After finding any and all openings, take a couple paper towels and apply some peppermint oil. Put the paper towel into the opening.

Then take a garbage bag and apply bear, wolf or coyote urine to the bag. It does not take much and there is no real technique, you just want to bag to smell like urine. Stuff the bag into the opening right behind the paper towel.

Cut a piece of 1/4″ hardware cloth. In many cases, you can cut a piece the that you will eventually use to seal the opening. Put the hardware cloth over the opening, trying to put it in a way that the squirrel has to fight a bit to get in or out but be sure they can still move it aside.

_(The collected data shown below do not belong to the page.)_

/-- The invariant speaks of neither the inputs, nor the flags, nor the port. -/
theorem inv_with {s : State} (h : s.Inv) (ha : s.life = .active) (a b : Word) (e : BitVec 4) (p : List PortEvent) :
    ({ s with in0 := a, in1 := b, err := e, port := p } : State).Inv :=
  ⟨⟨h.memories.lane0, h.memories.lane1⟩, h.numin, h.numout, (fun hi => by rw [show s.life = .idle from hi] at ha; cases ha),
    fun _ => ActiveInv_of_fields (h.active ha) rfl rfl (h.active ha).params (h.active ha).lane0 (h.active ha).lane1
      (h.active ha).tw (h.active ha).trp (h.active ha).bcph (h.active ha).flph (h.active ha).env⟩

/-- The constructed block with a block open meets the invariant. -/
theorem test_stereo_inv : stereoBlock.Inv :=
  ⟨⟨memoriesWf_cleared, memoriesWf_cleared⟩, by decide, by decide, (fun h => nomatch h), fun _ =>
    ⟨by decide, by decide, .inr rfl, paramsAtConfig_legal, bounded_cleared (by decide), bounded_cleared (by decide),
      by decide, by decide +kernel, by decide +kernel, by decide +kernel, by decide +kernel⟩⟩

theorem test_mono_inv : monoBlock.Inv :=
  ⟨⟨memoriesWf_cleared, memoriesWf_cleared⟩, by decide, by decide, (fun h => nomatch h), fun _ =>
    ⟨by decide, by decide, .inl rfl, paramsAtConfig_legal, bounded_cleared (by decide), bounded_cleared (by decide),
      by decide, by decide +kernel, by decide +kernel, by decide +kernel, by decide +kernel⟩⟩

/-- A FRAME of it is admitted. -/
theorem test_stereo_admitted : Admitted stereoBlock := ⟨rfl, by decide, .inr rfl, by decide +kernel⟩

theorem test_mono_admitted : Admitted monoBlock := ⟨rfl, by decide, .inl rfl, by decide +kernel⟩

/-- Both kinds of lane exist: one, and two. -/
theorem test_lanes_in_use : stereoBlock.nch = 2#2 ∧ LaneInUse stereoBlock stereoBlock 1 stereoBlock.lane1 stereoBlock.lane1 ∧
    monoBlock.nch = 1#2 ∧ LaneInUse monoBlock monoBlock 0 monoBlock.lane0 monoBlock.lane0 :=
  ⟨rfl, .inr ⟨rfl, rfl, rfl, rfl⟩, rfl, .inl ⟨rfl, rfl, rfl⟩⟩

/-- `EncodeOfDecodeIsTheTransaction`: a write, and two reads that differ in DATA alone. -/
theorem test_meets_encode_of_decode : decode 0x1123F800000#41 = .ok (.wrDry 0x3F800000#32) ∧
    xactWrite 0x1123F800000#41 = true ∧ xactWrite 0x00C00000000#41 = false ∧
    xactOpcode 0x00C00000000#41 = xactOpcode 0x00CFFFFFFFF#41 := by decide

/-- `EAddrExactlyOutsideTheOpcodeMap`: the edges of the map (0x04, 0x05, 0x34, 0x35, 0xFF), a write of a read-only register,
a read of a write-only one. -/
theorem test_meets_e_addr (x : Xact) : (offer stereoBlock [x]).port = .xact x :: [] := rfl

theorem test_meets_e_addr_edges :
    (perform stereoBlock 0x00500000000#41).map (fun t => (t.err, t.resp)) = some (0b0001#4, some 0#32) ∧
    (perform stereoBlock 0x13500000000#41).map (fun t => (t.err, t.resp)) = some (0b0001#4, none) ∧
    (perform stereoBlock 0x1FF00000000#41).map (fun t => (t.err, t.resp)) = some (0b0001#4, none) ∧
    (perform stereoBlock 0x10E00000000#41).map (fun t => (t.err, t.resp)) = some (0b0001#4, none) ∧
    (perform State.reset 0x03400000000#41).map (fun t => (t.err, t.resp)) = some (0b0001#4, some 0#32) ∧
    decode 0x00400000000#41 = .ok .rdRem ∧ decode 0x13400000000#41 = .ok (.wrFltLfoRst 0#32) := by decide +kernel

/-- `EAddrExactlyOutsideTheOpcodeMap`, inside the map: a read leaves a standing E_ADDR, WR.ERR leaves or clears it. -/
theorem test_meets_e_addr_inside :
    let s := { stereoBlock with err := 0b0011#4 }
    (perform s 0x00400000000#41).map (·.err) = some 0b0011#4 ∧
    (perform s 0x10200000002#41).map (·.err) = some 0b0001#4 ∧
    (perform s 0x10200000001#41).map (·.err) = some 0b0010#4 := by decide +kernel

/-- `StepRunsTheDecodedInstruction`. -/
theorem test_meets_step_runs : (offer stereoBlock [0x10900000000#41]).port = .xact 0x10900000000#41 :: [] ∧
    decode 0x10900000000#41 = .ok (.wrFrame 0#32) := by decide

/-- `EventsAreTakenInOrder`: a step on two presented transactions, and a state with nothing presented. -/
theorem test_meets_events : (∃ t, step (offer stereoBlock [0x10900000000#41, 0x00C00000000#41]) = .next t) ∧
    (offer stereoBlock []).port = [] := ⟨step_of_after (by decide +kernel), rfl⟩

/-- `HardwareResetLeavesTheSpecsValues`: a reset pulse with a transaction behind it; the state it leaves. -/
theorem test_meets_hardware_reset :
    ({ stereoBlock with port := [.hardwareReset, .xact 0#41] } : State).port = .hardwareReset :: [.xact 0#41] ∧
    (after { stereoBlock with port := [.hardwareReset, .xact 0#41] }).map (fun t => (t.life, t.rem, t.port)) =
      some (.idle, 0#16, [.xact 0#41]) ∧
    State.reset = { State.reset with port := State.reset.port } := by decide +kernel

/-- `EveryStepKeepsTheInvariant` and `RunsNeverStopUnderTheInvariant`: a FRAME step of two lanes. -/
theorem test_meets_invariant_step : (offer stereoBlock [0x10900000000#41]).Inv ∧
    ∃ t, step (offer stereoBlock [0x10900000000#41]) = .next t :=
  ⟨inv_with test_stereo_inv rfl _ _ _ _, step_of_after (by decide +kernel)⟩

/-- `MemoriesKeepTheirCanonicalForm`. -/
theorem test_meets_canonical_form : (offer monoBlock [0x10900000000#41]).MemoriesWf ∧
    ∃ t, step (offer monoBlock [0x10900000000#41]) = .next t :=
  ⟨⟨memoriesWf_cleared, memoriesWf_cleared⟩, step_of_after (by decide +kernel)⟩

/-- `Accepted` at its edges: 44100 and 192000 hertz, one lane and two; and just outside each. -/
theorem test_accepted : Accepted 0x0100AC44#32 ∧ Accepted 0x0202EE00#32 ∧ ¬Accepted 0x0100AC43#32 ∧
    ¬Accepted 0x0102EE01#32 ∧ ¬Accepted 0x0000AC44#32 ∧ ¬Accepted 0x0300AC44#32 := by
  unfold Accepted; decide

/-- `OnlyConfigAndResetChangeTheLifecycle`: a step for each of its clauses. -/
theorem test_meets_lifecycle :
    (after (offer stereoBlock [])).map (·.life) = some .active ∧
    (after { stereoBlock with port := [.hardwareReset] }).map (·.life) = some .idle ∧
    (perform State.reset 0x1030100AC44#41).map (·.life) = some .active ∧
    (perform stereoBlock 0x1030102EE01#41).map (·.life) = some .idle ∧
    (perform stereoBlock 0x10900000000#41).map (·.life) = some .active ∧
    decode 0x1030102EE01#41 = .ok (.wrConfig 0x0102EE01#32) := by decide +kernel

/-- `ErrorFlagsAreSticky`: flag 3 goes by WR.ERR, and by hardware reset. -/
theorem test_meets_sticky :
    (offer { stereoBlock with err := 0b1000#4 } [0x10200000008#41]).err.getLsbD 3 = true ∧
    (perform { stereoBlock with err := 0b1000#4 } 0x10200000008#41).map (fun t => t.err.getLsbD 3) = some false ∧
    (after { stereoBlock with err := 0b1000#4, port := [.hardwareReset] }).map (fun t => t.err.getLsbD 3) = some false := by
  decide +kernel

/-- `OneTransactionSetsAtMostOneFlag`: a FRAME that sets E_NONFIN. -/
theorem test_meets_one_flag :
    (perform { stereoBlock with in0 := 0x7F800000#32 } 0x10900000000#41).map (·.err) = some 0b1000#4 ∧
    ∀ w, decode 0x10900000000#41 ≠ .ok (.wrErr w) :=
  ⟨by decide +kernel, fun w h => by rw [show decode 0x10900000000#41 = .ok (.wrFrame 0#32) by decide] at h; cases h⟩

/-- `ErrorFlagsInfluenceNothing`. -/
theorem test_meets_flags_influence_nothing (x : Xact) (rest : List PortEvent)
    (h : (offer stereoBlock [0x10900000000#41]).port = .xact x :: rest) : decode x ≠ .ok .rdErr := by
  injection (List.cons.inj h).1 with hx
  subst hx
  decide

/-- `ReadsHaveNoSideEffect`: reads, in IDLE and ACTIVE, below and from 0x08. -/
theorem test_meets_reads : Instr.rdRem.line.write = false ∧ Instr.rdIn0.line.write = false ∧
    State.reset.life = .idle ∧ stereoBlock.life = .active ∧ ¬8 ≤ Instr.rdRem.line.addr ∧ 8 ≤ Instr.rdIn0.line.addr := by
  decide

/-- `OnlyCommandsTouchTheSignalState`: a BLOCK, a restart of each phase and a parameter write answer a next state. -/
theorem test_meets_only_commands : (∃ t, exec (.wrBlock 0x00220400#32) stereoBlock = .next t) ∧
    (∃ t, exec (.wrBcLfoRst 0#32) stereoBlock = .next t) ∧ (∃ t, exec (.wrFltLfoRst 0#32) stereoBlock = .next t) ∧
    ∃ t, exec (.wrWet 0x3F800000#32) stereoBlock = .next t := ⟨⟨_, rfl⟩, ⟨_, rfl⟩, ⟨_, rfl⟩, ⟨_, rfl⟩⟩

/-- `ConfigIsAFunctionOfItsWord`: two quite different states take the same CONFIG. -/
theorem test_meets_config_function : Accepted 0x0200AC44#32 ∧
    (∃ t, exec (.wrConfig 0x0200AC44#32) State.reset = .next t) ∧
    ∃ t, exec (.wrConfig 0x0200AC44#32) { monoBlock with err := 0b0001#4 } = .next t :=
  ⟨by unfold Accepted; decide, ⟨_, rfl⟩, ⟨_, rfl⟩⟩

/-- `OutOfSequenceTransactions`: (a) address 0x08 in IDLE; (b) and (c) at REM 0 and REM 1. -/
theorem test_meets_out_of_sequence : State.reset.life = .idle ∧ (Instr.wrBlock 0x00110001#32).line.addr = 0x08 ∧
    8 ≤ Instr.rdGr.line.addr ∧ ({ stereoBlock with rem := 0#16 } : State).life = .active ∧
    ({ stereoBlock with rem := 1#16 } : State).rem ≠ 0#16 := by decide

/-- `ReadsActive` and `WritesActive`, `SystemReadsAnswer`: an ACTIVE state and an IDLE one. -/
theorem test_meets_lives : stereoBlock.life = .active ∧ State.reset.life = .idle := ⟨rfl, rfl⟩

/-- `ClampStoresTheNearestBound`: bounds 30 and 20000; a NaN, a word below, one above, and each bound. -/
theorem test_meets_clamp :
    let lo : Word := 0x41F00000#32
    let hi : Word := 0x469C4000#32
    isNaN lo = false ∧ isNaN hi = false ∧ value lo ≤ value hi ∧ isNaN 0x7FC00000#32 = true ∧
    value 0x41EFFFFF#32 < value lo ∧ value hi < value 0x469C4001#32 ∧ value lo ≤ value lo ∧ value hi ≤ value hi ∧
    (30 : Int) ≤ 20000 := by decide +kernel

/-- `FrameIsPerformedUnderTheInvariant`: the last frame of a block, and one before it. -/
theorem test_meets_frame_performed : stereoBlock.Inv ∧ stereoBlock.life = .active ∧ stereoBlock.rem ≠ 0#16 ∧
    ({ stereoBlock with rem := 1#16 } : State).Inv ∧ ({ stereoBlock with rem := 1#16 } : State).rem ≠ 0#16 :=
  ⟨test_stereo_inv, rfl, by decide,
    ⟨⟨memoriesWf_cleared, memoriesWf_cleared⟩, by decide, by decide, (fun h => nomatch h), fun _ =>
      ActiveInv_of_fields (test_stereo_inv.active rfl) rfl rfl (test_stereo_inv.active rfl).params
        (test_stereo_inv.active rfl).lane0 (test_stereo_inv.active rfl).lane1 (test_stereo_inv.active rfl).tw
        (test_stereo_inv.active rfl).trp (test_stereo_inv.active rfl).bcph (test_stereo_inv.active rfl).flph
        (test_stereo_inv.active rfl).env⟩, by decide⟩

/-- `FrameInputIsMappedAndSanitised`: an admitted frame whose lane 1 alone takes an infinity, and one that takes none. -/
theorem test_meets_frame_input : Admitted { stereoBlock with in1 := 0xFF800000#32 } ∧
    ¬NonFinite (selectedWord { stereoBlock with in1 := 0xFF800000#32 } 0) ∧
    NonFinite (selectedWord { stereoBlock with in1 := 0xFF800000#32 } 1) ∧
    ¬NonFinite (selectedWord stereoBlock 0) ∧ ¬NonFinite (selectedWord stereoBlock 1) ∧
    ¬NonFinite (selectedWord { stereoBlock with in0 := 0x7F7FFFFF#32 } 0) :=
  ⟨⟨rfl, by decide, .inr rfl, by decide +kernel⟩, by unfold NonFinite; decide, by unfold NonFinite; decide,
    by unfold NonFinite; decide, by unfold NonFinite; decide, by unfold NonFinite; decide⟩

/-- The statements about the whole path of a FRAME: admitted frames with one lane and with two, memories in form. -/
theorem test_meets_frame : Admitted stereoBlock ∧ stereoBlock.nch = 2#2 ∧ Admitted monoBlock ∧ monoBlock.nch = 1#2 ∧
    stereoBlock.MemoriesWf ∧ monoBlock.MemoriesWf :=
  ⟨test_stereo_admitted, rfl, test_mono_admitted, rfl, test_stereo_inv.memories, test_mono_inv.memories⟩

/-- A frozen block whose comb 0 holds a -0.0 at its index. -/
def frozenBlock : State :=
  { withParams monoBlock (fun p => { p with mode := 1#1 }) with
    lane0 := { Lane.cleared with combs := Lane.cleared.combs.set 0 ⟨⟨[(3, 0x80000000#32)]⟩, 3, 0x3E800000#32⟩ } }

/-- `FrozenCombsRepeatTheirContents`, `FrozenTankIgnoresTheInput`: comb 0 holds a -0.0 and comb 1 a +0.0 at its index. -/
theorem test_meets_frozen : Admitted frozenBlock ∧ frozenBlock.MemoriesWf ∧ frozenBlock.params.mode = 1#1 ∧
    isFinite (frozenBlock.lane0.combs[0].mem.read frozenBlock.lane0.combs[0].idx) = true ∧
    frozenBlock.lane0.combs[0].mem.read frozenBlock.lane0.combs[0].idx = 0x80000000#32 ∧
    isFinite frozenBlock.lane0.combs[0].store = true ∧
    isFinite (frozenBlock.lane0.combs[1].mem.read frozenBlock.lane0.combs[1].idx) = true ∧
    isFinite frozenBlock.lane0.combs[1].store = true := by
  refine ⟨⟨rfl, by decide, .inl rfl, by decide +kernel⟩, ⟨⟨?_, memoriesWf_cleared.aps, wf_cleared⟩, memoriesWf_cleared⟩, rfl, by decide +kernel,
    by decide +kernel, by decide +kernel, by decide +kernel, by decide +kernel⟩
  intro k
  fin_cases k
  · exact (by decide : (⟨[(3, 0x80000000#32)]⟩ : Memory).wf)
  all_goals exact wf_cleared

/-- `OneLaneIgnoresTheOther`. -/
theorem test_meets_one_lane : Admitted monoBlock ∧ monoBlock.nch = 1#2 := ⟨test_mono_admitted, rfl⟩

For this next part, please be sure to watch the video. If not done properly you will injure or kill the squirrels. Take some Victor rat snaps traps, 3-5 should do. It is best to drill a hole on the end of the trap, opposite of the trigger end. Take a wire or string, run it through the hole and tie it to the bale (the part that would clamp down on a rat. Tie is so the trap can only close half way, again, watch the video. Some people are tempted to just tie the wire to the staple that holds the long skinny part of what connects to the trigger. DO NOT DO THIS…the staple can pull out and the bale will close on the squirrel!

Place the traps around the opening so that the traps will get set off when the squirrel comes in or out. The intention here is to give the squirrel a feeling that it is not safe and it will move on.

Each day, check on the set up. Again, be sure the hardware cloth is in place but can still be moved. Once the squirrel has had enough, she will take her babies and move them out. Once you see that the set up has not been disturbed, give it 3-5 days. As long as nothing has been disturbed, seal up the openings.

Evictor Strobe Light

The Evictor strobe light is a great tool and in many cases, using it alone will work. This durable strobe light is placed in the attic in the area which the squirrels hang out. The flashing light freaks the squirrels out causing them to leave.

There may be some issues with large areas requiring moving the light or using more than one light.

Mark The Hole

In the event there are many openings or you just want to see if an opening is active, take something like a plastic garbage bag and stuff it in the opening. Most animals will come in and out daily/nightly but there are exceptions, especially during bad weather. Let the plastic sit for 3-5 days. If the mark has not been disturbed, seal the opening.

Not doing this can result in animals being trapped inside or out. If they are inside, they will frantically try to get out, possibly damaging wires and ducts in the process. If they are trapped outside, there will tear the building up trying to get back in.

Sealing The Hole

Squirrel holes home in all sorts of shapes and sizes and your situation may be unique. Generally speaking, most opening can be sealed with 1/4″ hardware cloth. It is easy to work with and fairly strong. Cut the hardware cloth to size, secure it with screws and or caulk. CAUTION: if using screws be sure to not put screws through the roof where it will leak. If you do put screws in the roof, be sure to cover the screws with a high grade caulk.

If you would like something more durable, you may use expanded steel. It will last much longer and will keep out bigger things, such as raccoons.

But My Trapper Uses A One Way Door

One way doors or “excluders” can be effective in removing squirrels but there are some drawbacks.

A one way door will allow able animals to leave. But mother squirrels cannot get back into the attic to get her babies. Babies and others that are too young to get around will be orphaned in the attic.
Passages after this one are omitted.